ACTIVITY - Below are the records; output them exactly from the first line through the line with "marked acquired. -/", stopping there.

[[ DATA RECORDS open ]]

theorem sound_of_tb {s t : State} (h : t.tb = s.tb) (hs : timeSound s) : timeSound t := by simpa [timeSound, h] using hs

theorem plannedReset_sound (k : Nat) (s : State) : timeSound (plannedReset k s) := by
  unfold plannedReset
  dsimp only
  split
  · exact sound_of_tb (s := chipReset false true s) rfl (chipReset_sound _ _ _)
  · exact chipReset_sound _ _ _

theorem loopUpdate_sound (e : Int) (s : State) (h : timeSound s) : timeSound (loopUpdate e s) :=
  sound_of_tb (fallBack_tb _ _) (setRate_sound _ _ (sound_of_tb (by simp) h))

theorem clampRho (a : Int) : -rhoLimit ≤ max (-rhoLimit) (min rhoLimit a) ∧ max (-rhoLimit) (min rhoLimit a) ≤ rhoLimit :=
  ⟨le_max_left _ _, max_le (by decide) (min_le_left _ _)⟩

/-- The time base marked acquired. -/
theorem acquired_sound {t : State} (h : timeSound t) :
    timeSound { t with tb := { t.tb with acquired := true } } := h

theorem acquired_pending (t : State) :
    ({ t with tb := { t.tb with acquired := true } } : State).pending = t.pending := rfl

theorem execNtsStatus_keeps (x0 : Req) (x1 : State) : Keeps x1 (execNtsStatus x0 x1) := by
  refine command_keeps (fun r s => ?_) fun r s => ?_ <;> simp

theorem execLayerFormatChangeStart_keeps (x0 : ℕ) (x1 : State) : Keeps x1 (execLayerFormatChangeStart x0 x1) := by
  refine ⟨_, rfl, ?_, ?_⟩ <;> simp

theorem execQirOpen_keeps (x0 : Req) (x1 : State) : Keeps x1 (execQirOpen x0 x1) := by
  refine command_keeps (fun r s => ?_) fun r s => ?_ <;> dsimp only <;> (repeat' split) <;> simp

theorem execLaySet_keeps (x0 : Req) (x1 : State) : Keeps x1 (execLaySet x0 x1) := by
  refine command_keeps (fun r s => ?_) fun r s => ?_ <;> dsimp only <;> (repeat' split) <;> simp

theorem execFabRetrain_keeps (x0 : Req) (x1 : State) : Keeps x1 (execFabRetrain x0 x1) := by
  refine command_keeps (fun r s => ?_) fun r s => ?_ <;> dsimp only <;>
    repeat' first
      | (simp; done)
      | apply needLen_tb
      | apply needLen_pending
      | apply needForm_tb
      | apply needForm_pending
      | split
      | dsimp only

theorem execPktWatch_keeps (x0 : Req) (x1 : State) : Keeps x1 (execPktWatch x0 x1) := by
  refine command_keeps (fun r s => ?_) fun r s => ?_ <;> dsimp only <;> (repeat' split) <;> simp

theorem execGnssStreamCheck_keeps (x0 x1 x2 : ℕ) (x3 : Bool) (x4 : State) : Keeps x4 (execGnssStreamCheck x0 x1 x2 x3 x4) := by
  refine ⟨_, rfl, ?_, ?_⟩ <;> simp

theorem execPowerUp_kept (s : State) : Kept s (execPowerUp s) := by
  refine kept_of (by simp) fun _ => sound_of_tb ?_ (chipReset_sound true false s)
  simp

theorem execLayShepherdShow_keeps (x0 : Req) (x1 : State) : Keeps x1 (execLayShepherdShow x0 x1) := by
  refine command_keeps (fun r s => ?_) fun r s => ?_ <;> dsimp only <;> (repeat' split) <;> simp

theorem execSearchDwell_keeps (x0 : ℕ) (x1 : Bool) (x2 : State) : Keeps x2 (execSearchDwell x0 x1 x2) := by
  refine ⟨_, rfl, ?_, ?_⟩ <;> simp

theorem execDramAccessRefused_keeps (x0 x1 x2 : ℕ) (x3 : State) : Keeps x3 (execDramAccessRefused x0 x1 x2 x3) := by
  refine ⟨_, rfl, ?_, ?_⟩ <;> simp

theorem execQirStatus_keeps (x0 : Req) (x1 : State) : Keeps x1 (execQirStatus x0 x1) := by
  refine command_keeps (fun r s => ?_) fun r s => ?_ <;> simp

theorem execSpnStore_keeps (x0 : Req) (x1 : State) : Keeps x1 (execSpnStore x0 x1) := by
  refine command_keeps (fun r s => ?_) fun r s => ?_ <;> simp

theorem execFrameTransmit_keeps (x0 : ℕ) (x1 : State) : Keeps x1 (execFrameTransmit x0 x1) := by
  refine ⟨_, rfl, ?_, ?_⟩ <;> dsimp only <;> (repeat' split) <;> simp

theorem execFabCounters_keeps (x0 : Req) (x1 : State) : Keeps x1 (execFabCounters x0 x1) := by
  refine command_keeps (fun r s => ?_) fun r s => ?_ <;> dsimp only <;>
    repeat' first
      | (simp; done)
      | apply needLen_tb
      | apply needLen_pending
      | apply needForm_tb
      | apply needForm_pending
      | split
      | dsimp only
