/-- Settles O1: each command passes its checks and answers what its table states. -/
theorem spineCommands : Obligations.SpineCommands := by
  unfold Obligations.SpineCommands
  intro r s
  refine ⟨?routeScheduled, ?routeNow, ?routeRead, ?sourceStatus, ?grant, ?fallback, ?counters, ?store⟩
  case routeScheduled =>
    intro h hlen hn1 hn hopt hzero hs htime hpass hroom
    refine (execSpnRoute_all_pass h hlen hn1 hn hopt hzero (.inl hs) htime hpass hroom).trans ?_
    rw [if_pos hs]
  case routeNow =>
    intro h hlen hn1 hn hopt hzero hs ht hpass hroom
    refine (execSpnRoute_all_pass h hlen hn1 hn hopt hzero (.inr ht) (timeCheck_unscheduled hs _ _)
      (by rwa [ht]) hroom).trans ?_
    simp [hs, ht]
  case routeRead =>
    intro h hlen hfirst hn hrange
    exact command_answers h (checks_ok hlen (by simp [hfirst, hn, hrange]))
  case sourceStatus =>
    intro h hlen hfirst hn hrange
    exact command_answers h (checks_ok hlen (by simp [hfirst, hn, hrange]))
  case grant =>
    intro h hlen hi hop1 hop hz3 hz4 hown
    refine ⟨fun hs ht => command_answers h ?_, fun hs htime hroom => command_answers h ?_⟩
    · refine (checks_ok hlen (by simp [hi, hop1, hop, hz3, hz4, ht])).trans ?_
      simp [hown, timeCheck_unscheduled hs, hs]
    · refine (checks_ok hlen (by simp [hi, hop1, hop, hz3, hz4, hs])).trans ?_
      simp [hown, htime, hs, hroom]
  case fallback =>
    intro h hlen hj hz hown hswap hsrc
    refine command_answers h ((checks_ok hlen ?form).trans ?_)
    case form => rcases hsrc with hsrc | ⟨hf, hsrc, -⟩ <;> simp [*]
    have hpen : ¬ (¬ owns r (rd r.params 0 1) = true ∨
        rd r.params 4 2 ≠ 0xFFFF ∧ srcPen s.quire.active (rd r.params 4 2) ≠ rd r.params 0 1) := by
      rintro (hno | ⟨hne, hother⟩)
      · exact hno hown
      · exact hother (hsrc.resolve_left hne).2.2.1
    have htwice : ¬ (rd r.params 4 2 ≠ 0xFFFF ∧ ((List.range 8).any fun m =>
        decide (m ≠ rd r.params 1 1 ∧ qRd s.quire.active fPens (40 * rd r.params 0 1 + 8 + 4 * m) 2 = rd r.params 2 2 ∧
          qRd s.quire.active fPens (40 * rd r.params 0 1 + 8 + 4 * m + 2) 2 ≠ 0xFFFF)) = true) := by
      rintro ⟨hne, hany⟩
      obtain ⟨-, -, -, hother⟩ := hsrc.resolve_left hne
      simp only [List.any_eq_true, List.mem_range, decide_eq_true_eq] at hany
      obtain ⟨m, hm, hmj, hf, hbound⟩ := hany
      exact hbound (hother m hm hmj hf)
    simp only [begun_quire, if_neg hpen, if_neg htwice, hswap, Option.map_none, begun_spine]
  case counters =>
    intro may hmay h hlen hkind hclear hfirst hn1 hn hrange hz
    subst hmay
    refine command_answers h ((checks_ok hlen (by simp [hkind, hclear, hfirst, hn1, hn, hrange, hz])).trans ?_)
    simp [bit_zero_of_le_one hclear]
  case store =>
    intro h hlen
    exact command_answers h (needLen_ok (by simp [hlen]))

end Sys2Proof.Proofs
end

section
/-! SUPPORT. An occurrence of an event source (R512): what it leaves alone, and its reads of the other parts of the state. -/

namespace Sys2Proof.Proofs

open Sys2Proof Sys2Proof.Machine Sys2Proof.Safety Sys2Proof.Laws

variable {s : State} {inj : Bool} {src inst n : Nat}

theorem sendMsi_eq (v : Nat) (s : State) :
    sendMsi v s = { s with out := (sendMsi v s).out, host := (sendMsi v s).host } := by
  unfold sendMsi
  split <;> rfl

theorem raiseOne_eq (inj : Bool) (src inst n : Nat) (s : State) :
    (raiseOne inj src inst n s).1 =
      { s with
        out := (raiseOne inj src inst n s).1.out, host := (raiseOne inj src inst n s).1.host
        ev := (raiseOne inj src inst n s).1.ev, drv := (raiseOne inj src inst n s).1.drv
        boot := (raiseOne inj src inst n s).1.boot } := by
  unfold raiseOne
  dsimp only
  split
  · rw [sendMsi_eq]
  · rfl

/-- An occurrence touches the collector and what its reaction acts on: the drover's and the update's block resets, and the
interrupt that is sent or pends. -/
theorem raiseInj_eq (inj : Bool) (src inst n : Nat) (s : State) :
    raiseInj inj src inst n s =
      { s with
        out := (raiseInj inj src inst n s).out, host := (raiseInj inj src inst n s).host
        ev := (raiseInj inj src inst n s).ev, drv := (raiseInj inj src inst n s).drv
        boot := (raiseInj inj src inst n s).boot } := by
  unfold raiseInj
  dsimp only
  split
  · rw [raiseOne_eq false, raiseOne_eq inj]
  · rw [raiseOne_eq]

[[ DATA RECORDS closed ]]

SOLVED EXERCISE -
theorem sound_of_tb {s t : State} (h : t.tb = s.tb) (hs : timeSound s) : timeSound t := by simpa [timeSound, h] using hs

theorem plannedReset_sound (k : Nat) (s : State) : timeSound (plannedReset k s) := by
  unfold plannedReset
  dsimp only
  split
  · exact sound_of_tb (s := chipReset false true s) rfl (chipReset_sound _ _ _)
  · exact chipReset_sound _ _ _

theorem loopUpdate_sound (e : Int) (s : State) (h : timeSound s) : timeSound (loopUpdate e s) :=
  sound_of_tb (fallBack_tb _ _) (setRate_sound _ _ (sound_of_tb (by simp) h))

theorem clampRho (a : Int) : -rhoLimit ≤ max (-rhoLimit) (min rhoLimit a) ∧ max (-rhoLimit) (min rhoLimit a) ≤ rhoLimit :=
  ⟨le_max_left _ _, max_le (by decide) (min_le_left _ _)⟩

/-- The time base marked acquired. -/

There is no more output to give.